Kamylla, who cannot reveal her real name due to legal concerns, is one of three plaintiffs suing the television network A&E and an affiliated production company over the now-defunct reality television show “8 Minutes” for breach of contract, fraud and other complaints. The following reporting is based on the legal complaint against “8 Minutes,” which was recently filed in a Houston court, and interviews with Kamylla and activists who were in contact with her in the months following her appearance on the show.

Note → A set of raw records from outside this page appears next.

-- ==== Sys2Proof/Machine/Core.lean ====
section
/-! DEFINITION. The machine that the host runs. -/

def Sys2Proof.core : Host.Core :=
  { State := Sys2Proof.Machine.State, Fault := Sys2Proof.Machine.Fault, Refusal := Sys2Proof.Machine.Refusal,
    step := Sys2Proof.Machine.step, reset := Sys2Proof.Machine.State.reset }
end

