/-- SEND, RECV, RFREE, FWD and SYNC: the message sent and the credits. Each that issues and does not end its routine completes. SEND puts
one DATA message on its way to the endpoint's destination and channel, with the words of local store from SRC on, SEQ, END and NF, and the
CRC of its header as HCHECK; on an endpoint that is not a JOIN one it takes one credit; on a JOIN one the segment joins the open tile of the send log with stream, plane, TEND and format in the ARG, and only the one that opens a tile takes a credit; NF sets the NF mark of the
job slot. RECV hands over the oldest message that waits: S[D] is the first line of its ring slot and S[L] its LENGTH with END in bit 16
and NF in bit 17 (outside every loop; at a body's end the loop's STEP follows); the message is then held. RFREE stands in the router until
its completion, which frees the oldest held slot and sends its sender one CREDIT of 1 on the same channel. FWD sends the oldest held
message's words, SEQ, END and NF on to an endpoint for one credit. SYNC to this core adds its count to the token, and to another
destination sends one TOKEN message with the token and the count. Memories, other channels and endpoints, other cores and the rest of the
block stay. -/
def Obligations.CommOpsComplete : Prop :=
  (∀ (s : State) (p : Site) (h : OpHead) (a : SendArgs) (e : Endp), s.issues p h (sendPlan s p h a) = true → (s.ctx p).staysIn = true →
    e = (s.ctx p).endp a.ep.toNat →
    ∃ t m, exec (.send p h a) s = .next t ∧ t.wire = s.wire ++ [m] ∧ m.destDev = BitVec.ofNat 14 e.dev ∧
      m.destX = BitVec.ofNat 6 e.x ∧ m.destY = BitVec.ofNat 6 e.y ∧ m.channel = BitVec.ofNat 8 e.ch ∧ m.tc = BitVec.ofNat 2 e.tc ∧
      m.kind = 0#4 ∧ m.srcDev = s.modId ∧ m.slot = BitVec.ofNat 2 (s.ctx p).slot ∧ m.endf = a.endf ∧ m.nf = a.nf ∧
      m.seq.toNat = (((s.ctx p).sreg a.seqReg).toNat + a.seqOff.toNat) % 65536 ∧
      m.payload.length = ((s.ctx p).sreg a.lreg + BitVec.ofNat 32 a.len.toNat).toNat ∧
      (∀ i, i < m.payload.length → m.payload.getD i 0#32 =
        BitVec.ofNat 32 ((s.core (Site.no p)).lmem.readLE (4 * ((s.ctx p).word a.src + i)) 4)) ∧
      m.hcheck = crc16 (leBytes 14 (msgHeader m)) ∧
      (e.join = false → (t.ctx p).endp a.ep.toNat = { e with credits := e.credits - 1 } ∧ 0 < e.credits ∧ m.rsd = false ∧ m.arg = 0#12) ∧
      (e.join = true → m.arg.toNat = a.stream.toNat + 4 * a.planeM1.toNat + 16 * b2n a.tend + 32 * a.wfmt.toNat ∧
        (∀ l, e.openTile = some l → m.rsd = l.resent ∧ ((t.ctx p).endp a.ep.toNat).credits = e.credits ∧
          ∃ l' ∈ ((t.ctx p).endp a.ep.toNat).log, l'.first = l.first ∧ l'.segs = l.segs ++ [sendSeg (s.ctx p) a] ∧ l'.closed = a.tend) ∧
        (e.openTile = none → m.rsd = false ∧ 0 < e.credits ∧ ((t.ctx p).endp a.ep.toNat).credits = e.credits - 1 ∧
          ∃ src, ((t.ctx p).endp a.ep.toNat).log = e.log ++ [TileLog.mk m.seq.toNat [sendSeg (s.ctx p) a] a.tend false src])) ∧
      (∀ j, j ≠ a.ep.toNat → (t.ctx p).endp j = (s.ctx p).endp j) ∧
      t.ctx p = { (s.issued p h (sendPlan s p h a)).ctx p with eps := (t.ctx p).eps }.goto ((s.ctx p).pos + 1) ∧
      t.slots = (if a.nf then (s.issued p h (sendPlan s p h a)).modSlot (s.ctx p).slot (fun x => { x with nf := true })
        else s.issued p h (sendPlan s p h a)).slots ∧ (a.nf = true → (t.slot (s.ctx p).slot).nf = true) ∧
      (t.core (Site.no p)).rest = (s.core (Site.no p)).rest ∧ { t with wire := s.wire, slots := s.slots }.opFrame s p) ∧
  (∀ (s : State) (p : Site) (h : OpHead) (ch : BitVec 8) (d l : BitVec 4), s.issues p h (recvPlan (s.ctx p) h ch d l) = true →
    (s.ctx p).staysIn = true →
    ∃ t m rest, exec (.recv p h ch d l) s = .next t ∧ ((s.ctx p).chan ch.toNat).waiting = m :: rest ∧
      ((t.ctx p).chan ch.toNat).waiting = rest ∧ ((t.ctx p).chan ch.toNat).held = ((s.ctx p).chan ch.toNat).held ++ [m] ∧
      t.ctx p = (({ (s.issued p h (recvPlan (s.ctx p) h ch d l)).ctx p with chans := (t.ctx p).chans }.setSreg d
        (BitVec.ofNat 32 (((s.ctx p).chan ch.toNat).slotAt m.slot / 256))).setSreg l
        (BitVec.ofNat 32 (m.len + b2n m.endf * 65536 + b2n m.nf * 131072))).goto ((s.ctx p).pos + 1) ∧ (∀ j, j ≠ ch.toNat → (t.ctx p).chan j = (s.ctx p).chan j) ∧
      (t.core (Site.no p)).rest = (s.core (Site.no p)).rest ∧ t.opFrame s p) ∧
  (∀ (s : State) (p : Site) (h : OpHead) (ch : BitVec 8), s.issues p h (rfreePlan (s.ctx p) h ch) = true → (s.ctx p).staysIn = true →
    ∃ t, exec (.rfree p h ch) s = .next t ∧ t.stepsCtx s p h (rfreePlan (s.ctx p) h ch) id) ∧
  (∀ (s : State) (p : Site) (f : InFlight) (ch : Nat) (x : Held) (rest : List Held), (s.ctx p).oldest .router = some f → f.units = 0 →
    s.coreActive (Site.no p) = true → f.finish = .freeSlot ch → f.tok = none → f.doneCtr = none →
    ((s.ctx p).chan ch).held = x :: rest →
    ∃ t, exec (.opComplete p .router) s = .next t ∧ ((t.ctx p).chan ch).held = rest ∧
      (t.ctx p).inflight = (s.ctx p).inflight.erase f ∧ (t.core (Site.no p)).rest = (s.core (Site.no p)).rest ∧
      (x.srcX = 0x3F#6 → t.wire = s.wire) ∧ (x.srcX ≠ 0x3F#6 → ∃ m, t.wire = s.wire ++ [m] ∧ m.kind = 2#4 ∧ m.arg = 1#12 ∧ m.destDev = x.srcDev ∧
      m.destX = x.srcX ∧ m.destY = x.srcY ∧ m.channel = BitVec.ofNat 8 ch ∧ m.payload = [])) ∧
  (∀ (s : State) (p : Site) (h : OpHead) (ch : BitVec 8) (ep : BitVec 6) (e : Endp), s.issues p h (fwdPlan (s.ctx p) h ch ep) = true →
    (s.ctx p).staysIn = true → e = (s.ctx p).endp ep.toNat →
    ∃ t m x, exec (.fwd p h ch ep) s = .next t ∧
      ((s.ctx p).chan ch.toNat).held[pendingFree (s.ctx p) ch.toNat]? = some x ∧ t.wire = s.wire ++ [m] ∧
      m.destDev = BitVec.ofNat 14 e.dev ∧ m.destX = BitVec.ofNat 6 e.x ∧ m.destY = BitVec.ofNat 6 e.y ∧ m.channel = BitVec.ofNat 8 e.ch ∧
      m.seq = x.seq ∧ m.endf = x.endf ∧ m.nf = x.nf ∧ m.payload.length = x.len ∧
      (∀ i, i < x.len → m.payload.getD i 0#32 =
        BitVec.ofNat 32 ((s.core (Site.no p)).lmem.readLE (((s.ctx p).chan ch.toNat).slotAt x.slot + 4 * i) 4)) ∧
      (t.ctx p).endp ep.toNat = { e with credits := e.credits - 1 } ∧ (t.core (Site.no p)).rest = (s.core (Site.no p)).rest ∧
      { t with wire := s.wire }.opFrame s p) ∧
  (∀ (s : State) (p : Site) (h : OpHead) (ep : BitVec 6) (token count : BitVec 4), s.issues p h (syncPlan s p h ep token count) = true →
    (s.ctx p).staysIn = true →
    ∃ t, exec (.sync p h ep token count) s = .next t ∧
      (toSelf s p ((s.ctx p).endp ep.toNat) = true → t.stepsCtx s p h (syncPlan s p h ep token count) (fun c =>
        c.setToken token.toNat (c.token token.toNat + count.toNat))) ∧
      (toSelf s p ((s.ctx p).endp ep.toNat) = false → ∃ m, t.wire = s.wire ++ [m] ∧ m.kind = 1#4 ∧ m.payload = [] ∧
        m.destDev = BitVec.ofNat 14 ((s.ctx p).endp ep.toNat).dev ∧ m.destX = BitVec.ofNat 6 ((s.ctx p).endp ep.toNat).x ∧
        m.destY = BitVec.ofNat 6 ((s.ctx p).endp ep.toNat).y ∧ m.arg.toNat = token.toNat + 16 * count.toNat ∧
        (t.core (Site.no p)).rest = (s.core (Site.no p)).rest ∧ { t with wire := s.wire }.opFrame s p))
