@[simp] theorem State.moveTile_startUp (s : State) (x : CTile) (sram : Bool) (place : Nat) (recalled : Bool) : (State.moveTile s x sram place recalled).startUp = s.startUp := by unfold State.moveTile; simp
theorem State.placeTile_startUp (s : State) (a : ChestAddr) (t : Nat) : ∀ s', State.placeTile s a t = some s' → s'.startUp = s.startUp := by
  intro t h
  unfold State.placeTile at h
  try dsimp only at h
  (repeat' split at h) <;> cases h <;> first
    | rfl
    | (simp; done)
    | (have hb := fst_startUp ‹_ = ((_ : State), _)›; simp at hb; simp [hb]; done)
    | (simp_all; done)
theorem execChestGrant_startUp (s : State) : ∀ s', execChestGrant s = .next s' → s'.startUp = s.startUp := by
  intro t h
  unfold execChestGrant at h
  (repeat' split at h) <;> cases h <;> simp
theorem execChestRecall_startUp (s : State) : ∀ s', execChestRecall s = .next s' → s'.startUp = s.startUp := by
  intro t h
  unfold execChestRecall at h
  try dsimp only at h
  (repeat' split at h) <;> cases h <;> first
    | rfl
    | (simp; done)
    | (have hb := fst_startUp ‹_ = ((_ : State), _)›; simp at hb; simp [hb]; done)
    | (simp_all; done)
@[simp] theorem State.releaseTiles_startUp (s : State) (addr n : Nat) : (State.releaseTiles s addr n).startUp = s.startUp := by unfold State.releaseTiles; simp
@[simp] theorem State.emptyChest_startUp (s : State) (leak : Bool) : (State.emptyChest s leak).startUp = s.startUp := by unfold State.emptyChest; simp
@[simp] theorem State.gateCredit_startUp (s : State) (x y ch : Nat) : (State.gateCredit s x y ch).startUp = s.startUp := by
  unfold State.gateCredit
  try dsimp only
  (repeat' split) <;> first
    | simp
    | (rename_i h; have h' := congrArg (fun r => r.1.startUp) h; simp at h'; simp [h'])
    | simp_all
@[simp] theorem State.modJournal_startUp (s : State) (f : Journal → Journal) : (State.modJournal s f).startUp = s.startUp := by unfold State.modJournal; simp
@[simp] theorem State.writeJournal_startUp (s : State) (k step : Nat) (bytes : List Byte) : (State.writeJournal s k step bytes).startUp = s.startUp := by unfold State.writeJournal; (repeat' split) <;> simp
@[simp] theorem State.askGather_startUp (s : State) (g : GatherReq) : (State.askGather s g).startUp = s.startUp := by unfold State.askGather; (repeat' split) <;> simp
@[simp] theorem State.regather_startUp (s : State) (layer axis : Nat) : (State.regather s layer axis).startUp = s.startUp := by unfold State.regather; simp
@[simp] theorem State.commitStep_startUp (s : State) (d : DoneRun) : (State.commitStep s d).startUp = s.startUp := by
  unfold State.commitStep
  try dsimp only
  (repeat' split) <;> first
    | simp
    | (rename_i h; have h' := congrArg (fun r => r.1.startUp) h; simp at h'; simp [h'])
    | simp_all
@[simp] theorem State.endReplay_startUp (s : State) (dec : Option Nat) (status detail result : Nat) : (State.endReplay s dec status detail result).startUp = s.startUp := by
  unfold State.endReplay
  try dsimp only
  (repeat' split) <;> first
    | simp
    | (rename_i h; have h' := congrArg (fun r => r.1.startUp) h; simp at h'; simp [h'])
    | simp_all
@[simp] theorem State.finishReplay_startUp (s : State) (dec : Nat) : (State.finishReplay s dec).startUp = s.startUp := by unfold State.finishReplay; simp
@[simp] theorem State.reportSums_startUp (s : State) (r : Run) (ds : List ShardDone) : (State.reportSums s r ds).1.startUp = s.startUp := by unfold State.reportSums; (repeat' split) <;> simp
@[simp] theorem State.closeStep_startUp (s : State) : (State.closeStep s).startUp = s.startUp := by
  unfold State.closeStep
  try dsimp only
  (repeat' split) <;> first
    | simp
    | (rename_i h; have h' := congrArg (fun r => r.1.startUp) h; simp at h'; simp [h'])
    | simp_all
@[simp] theorem State.returnCredit_startUp (s : State) (dev n : Nat) : (State.returnCredit s dev n).startUp = s.startUp := by unfold State.returnCredit; simp
@[simp] theorem State.writeNotice_startUp (s : State) (m : Msg) (cause : Nat) : (State.writeNotice s m cause).startUp = s.startUp := by unfold State.writeNotice; simp
@[simp] theorem State.coreWritten_startUp (s : State) (m : Msg) : (State.coreWritten s m).startUp = s.startUp := by unfold State.coreWritten; simp
@[simp] theorem State.closeBucket_startUp (s : State) (b : Nat) (ab : Bool) : (State.closeBucket s b ab).startUp = s.startUp := by
  unfold State.closeBucket
  try dsimp only
  (repeat' split) <;> first
    | simp
    | (rename_i h; have h' := congrArg (fun r => r.1.startUp) h; simp at h'; simp [h'])
    | simp_all
@[simp] theorem State.quiesce_startUp (s : State) : (State.quiesce s).startUp = s.startUp := by unfold State.quiesce; simp
@[simp] theorem State.broadcast_startUp (s : State) (mk : Nat → Msg) : (State.broadcast s mk).startUp = s.startUp := by unfold State.broadcast; simp
@[simp] theorem State.abandonStep_startUp (s : State) : (State.abandonStep s).startUp = s.startUp := by
  unfold State.abandonStep
  try dsimp only
  (repeat' split) <;> first
    | simp
    | (rename_i h; have h' := congrArg (fun r => r.1.startUp) h; simp at h'; simp [h'])
    | simp_all
@[simp] theorem State.keepRepaired_startUp (s : State) (step : Nat) : (State.keepRepaired s step).startUp = s.startUp := by unfold State.keepRepaired; simp
@[simp] theorem State.decideStep_startUp (s : State) (d : Nat) : (State.decideStep s d).startUp = s.startUp := by unfold State.decideStep; (repeat' split) <;> simp
@[simp] theorem State.recordSeal_startUp (s : State) (dev : Nat) (nf ab : Bool) : (State.recordSeal s dev nf ab).startUp = s.startUp := by
  unfold State.recordSeal
  try dsimp only
  (repeat' split) <;> first
    | simp
    | (rename_i h; have h' := congrArg (fun r => r.1.startUp) h; simp at h'; simp [h'])
    | simp_all
@[simp] theorem State.sendSeal_startUp (s : State) (nf ab : Bool) : (State.sendSeal s nf ab).startUp = s.startUp := by unfold State.sendSeal; simp
@[simp] theorem State.epochClose_startUp (s : State) (cause : Nat) : (State.epochClose s cause).startUp = s.startUp := by unfold State.epochClose; simp
@[simp] theorem State.strike_startUp (s : State) (k cause : Nat) : (State.strike s k cause).startUp = s.startUp := by unfold State.strike; simp

end Sys2Proof.Machine
end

“8 Minutes” featured Pastor Kevin Brown, an ex-cop whose California-based Christian ministry includes missions to rescue women from the sex industry. Reports indicate that these missions rarely lead to successful “rescues,” but Brown was able to land the leading role on the reality show based on his supposed success in the anti-trafficking field. In the show, Brown travels to Houston and poses as a client or “john” to meet with sex workers and “possible victims of sex trafficking” in hotels, where he claims to have eight minutes to convince them to quit the sex business before a potentially violent sex trafficker lurking nearby could catch wind of the situation and put everyone in danger. With the clock ticking, Brown’s team offers the women “a way out” of “the life” with resources such as a safe place to sleep, health care and educational, employment, legal and rehabilitative services. At least, that’s what they said on TV.